Of the entries below, return exactly those lines that fall between the one containing "unfold State.enterResync" and the one containing "Part.sub [.pu, .out]", the two end lines included.

(Saved data entries)
+ + +
-- ==== Sys2Proof/Laws/PairOpsMoves.lean ====
section
/-! SUPPORT. What the operations of Machine/PairOps.lean may touch. -/

set_option Elab.async false
set_option linter.unusedTactic false
set_option linter.unreachableTactic false

namespace Sys2Proof.Machine

theorem State.completeM_moves {l_ : List Part} {z_ : State} {s : State} {r : EntryRef} {e : Sqe} {status : ℕ} {residue : optParam ℕ 0} {d4 : optParam Word 0} {d5 : optParam Word 0} {d6 : optParam Word 0} {d7 : optParam Word 0} (h_ : Moves l_ z_ s) (hl_ : Part.sub [.regs, .qe, .bm, .xb, .fn, .pu, .out] l_ = true) :
    Moves l_ z_ (State.completeM s r e status residue d4 d5 d6 d7) := by
  refine h_.step ?_ hl_
  clear h_ hl_
  have h_ := Moves.refl [.regs, .qe, .bm, .xb, .fn, .pu, .out] s
  unfold State.completeM
  repeat' (first
    | with_reducible assumption
    | intro _
    | with_reducible apply Moves.ite
    | exact (rfl : _ = true)
    | with_reducible apply State.finishEntry_moves
    | with_reducible apply State.updPu_moves)

theorem State.completeRefM_moves {l_ : List Part} {z_ : State} {s : State} {r : EntryRef} {status : ℕ} {residue : optParam ℕ 0} {d4 : optParam Word 0} {d5 : optParam Word 0} {d6 : optParam Word 0} {d7 : optParam Word 0} (h_ : Moves l_ z_ s) (hl_ : Part.sub [.regs, .qe, .bm, .xb, .fn, .pu, .out] l_ = true) :
    Moves l_ z_ (State.completeRefM s r status residue d4 d5 d6 d7) := by
  refine h_.step ?_ hl_
  clear h_ hl_
  have h_ := Moves.refl [.regs, .qe, .bm, .xb, .fn, .pu, .out] s
  unfold State.completeRefM
  repeat' (first
    | with_reducible assumption
    | exact (rfl : _ = true)
    | with_reducible apply State.completeM_moves
    | split)

theorem State.ackTo_moves {l_ : List Part} {z_ : State} {s : State} {n : ℕ} (h_ : Moves l_ z_ s) (hl_ : Part.sub [.regs, .qe, .bm, .xb, .fn, .pu, .out] l_ = true) :
    Moves l_ z_ (State.ackTo s n) := by
  refine h_.step ?_ hl_
  clear h_ hl_
  have h_ := Moves.refl [.regs, .qe, .bm, .xb, .fn, .pu, .out] s
  unfold State.ackTo
  dsimp only
  repeat' (first
    | with_reducible assumption
    | intro _
    | with_reducible apply Moves.foldl
    | exact (rfl : _ = true)
    | with_reducible apply State.finishEntry_moves
    | with_reducible apply State.updPu_moves
    | with_reducible apply State.sendUnsent_moves
    | split)

theorem State.pairHold_moves {l_ : List Part} {z_ : State} {s : State} {a : ℕ} {v : Word} (h_ : Moves l_ z_ s) (hl_ : Part.sub [.regs, .pu, .out] l_ = true) :
    Moves l_ z_ (State.pairHold s a v).1 := by
  refine h_.step ?_ hl_
  clear h_ hl_
  have h_ := Moves.refl [.regs, .pu, .out] s
  unfold State.pairHold
  repeat' (first
    | with_reducible assumption
    | (extract_lets -underBinder +onlyGivenNames x_; first | (refine (fun hx_ : Moves [.regs, .pu, .out] s x_ => ?_) ?_; (on_goal 1 => (clear_value x_; revert hx_; revert x_; intro _ _)); (on_goal 2 => subst x_)) | (clear_value x_; revert x_; intro _))
    | exact (rfl : _ = true)
    | with_reducible apply State.sendOrdered_moves
    | with_reducible apply State.setB_moves
    | with_reducible apply State.updPu_moves
    | split)

theorem State.puEvent_moves {l_ : List Part} {z_ : State} {s : State} {code cause d6 d7 : ℕ} (h_ : Moves l_ z_ s)
    (hl_ : Part.sub [.regs, .qe, .fn, .pu, .out] l_ = true) : Moves l_ z_ (State.puEvent s code cause d6 d7) := by
  unfold State.puEvent
  refine Moves.ite (fun _ => ?_) (fun _ => h_)
  extract_lets dws now
  have hn : ∀ t, now = some t → Moves l_ z_ t := fun t e => by
    simp only [now] at e
    split at e <;> [exact State.postEvent_moves h_ (Part.sub_trans rfl hl_) e; cases e]
  clear_value now
  cases now with
  | some t => exact hn t rfl
  | none =>
    have hb : ∀ g, Moves l_ z_ (s.updPu g) := fun g => State.updPu_moves h_ (Part.sub_trans rfl hl_)
    exact Moves.ite (fun _ => hb _) (fun _ => Moves.ite (fun _ => hb _) (fun _ => hb _))

theorem State.orderedDown_moves {l_ : List Part} {z_ : State} {s : State} (h_ : Moves l_ z_ s) (hl_ : Part.sub [.regs, .qe, .bm, .xb, .fn, .pu, .out] l_ = true) :
    Moves l_ z_ (State.orderedDown s) := by
  refine h_.step ?_ hl_
  clear h_ hl_
  have h_ := Moves.refl [.regs, .qe, .bm, .xb, .fn, .pu, .out] s
  unfold State.orderedDown
  repeat' (first
    | with_reducible assumption
    | intro _
    | with_reducible apply Moves.ite
    | with_reducible apply Moves.foldl
    | exact (rfl : _ = true)
    | with_reducible apply State.complete_moves
    | with_reducible apply State.finishEntry_moves
    | with_reducible apply State.puEvent_moves
    | with_reducible apply State.setB_moves
    | with_reducible apply State.updPu_moves)

theorem State.setPstate_moves {l_ : List Part} {z_ : State} {s : State} {p : ℕ} (h_ : Moves l_ z_ s) (hl_ : Part.sub [.regs] l_ = true) :
    Moves l_ z_ (State.setPstate s p) := by
  refine h_.step ?_ hl_
  clear h_ hl_
  have h_ := Moves.refl [.regs] s
  unfold State.setPstate
  repeat' (first
    | with_reducible assumption
    | exact (rfl : _ = true)
    | with_reducible apply State.setF_moves)

theorem State.setRole_moves {l_ : List Part} {z_ : State} {s : State} {r : ℕ} (h_ : Moves l_ z_ s) (hl_ : Part.sub [.regs] l_ = true) :
    Moves l_ z_ (State.setRole s r) := by
  refine h_.step ?_ hl_
  clear h_ hl_
  have h_ := Moves.refl [.regs] s
  unfold State.setRole
  repeat' (first
    | with_reducible assumption
    | exact (rfl : _ = true)
    | with_reducible apply State.setF_moves)

theorem State.enterResync_moves {l_ : List Part} {z_ : State} {s : State} {cause : ℕ} (h_ : Moves l_ z_ s) (hl_ : Part.sub [.regs, .qe, .fn, .pu, .out] l_ = true) :
    Moves l_ z_ (State.enterResync s cause) := by
  refine h_.step ?_ hl_
  clear h_ hl_
  have h_ := Moves.refl [.regs, .qe, .fn, .pu, .out] s
  unfold State.enterResync
  repeat' (first
    | with_reducible assumption
    | intro _
    | with_reducible apply Moves.ite
    | exact (rfl : _ = true)
    | with_reducible apply State.puEvent_moves
    | with_reducible apply State.setPstate_moves
    | with_reducible apply State.updPu_moves)

theorem State.mirror_moves {l_ : List Part} {z_ : State} {s : State} {r : EntryRef} {e : Sqe} {h : HostData} (h_ : Moves l_ z_ s) (hl_ : Part.sub [.pu, .out] l_ = true) :
    Moves l_ z_ (State.mirror s r e h) := by
  refine h_.step ?_ hl_
  clear h_ hl_
  have h_ := Moves.refl [.pu, .out] s
  unfold State.mirror
  repeat' (first
    | with_reducible assumption
    | intro _
    | with_reducible apply Moves.ite
    | exact (rfl : _ = true)
    | with_reducible apply State.sendOrdered_moves
    | with_reducible apply State.updPu_moves)

theorem State.becomeHolder_moves {l_ : List Part} {z_ : State} {s : State} (h_ : Moves l_ z_ s) (hl_ : Part.sub [.regs, .qe, .fn, .pu, .out] l_ = true) :
    Moves l_ z_ (State.becomeHolder s) := by
  refine h_.step ?_ hl_
  clear h_ hl_
  have h_ := Moves.refl [.regs, .qe, .fn, .pu, .out] s
  unfold State.becomeHolder
  repeat' (first
    | with_reducible assumption
    | exact (rfl : _ = true)
    | with_reducible apply State.puEvent_moves
    | with_reducible apply State.setF_moves
    | with_reducible apply State.setRole_moves)

theorem State.drainPu_moves {l_ : List Part} {z_ : State} {s : State} {a1_ : ℕ} (h_ : Moves l_ z_ s) (hl_ : Part.sub [.regs, .qe, .fn, .pu, .out] l_ = true) :
    Moves l_ z_ (State.drainPu s a1_) := by
  refine h_.step ?_ hl_
  clear h_ hl_
  induction a1_ generalizing s with
  | zero => exact Moves.refl _ _
  | succ n_ ih_ =>
    have h_ := Moves.refl [.regs, .qe, .fn, .pu, .out] s
    unfold State.drainPu
    repeat' (first
      | with_reducible refine Moves.trans ?_ ih_
      | with_reducible assumption
      | refine State.postEvent_moves ?_ ?_ (by assumption)
      | exact (rfl : _ = true)
      | with_reducible apply State.updPu_moves
      | split)

end Sys2Proof.Machine
end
+ + +
● **Problem solution**:
  unfold State.enterResync
  repeat' (first
    | with_reducible assumption
    | intro _
    | with_reducible apply Moves.ite
    | exact (rfl : _ = true)
    | with_reducible apply State.puEvent_moves
    | with_reducible apply State.setPstate_moves
    | with_reducible apply State.updPu_moves)

theorem State.mirror_moves {l_ : List Part} {z_ : State} {s : State} {r : EntryRef} {e : Sqe} {h : HostData} (h_ : Moves l_ z_ s) (hl_ : Part.sub [.pu, .out] l_ = true) :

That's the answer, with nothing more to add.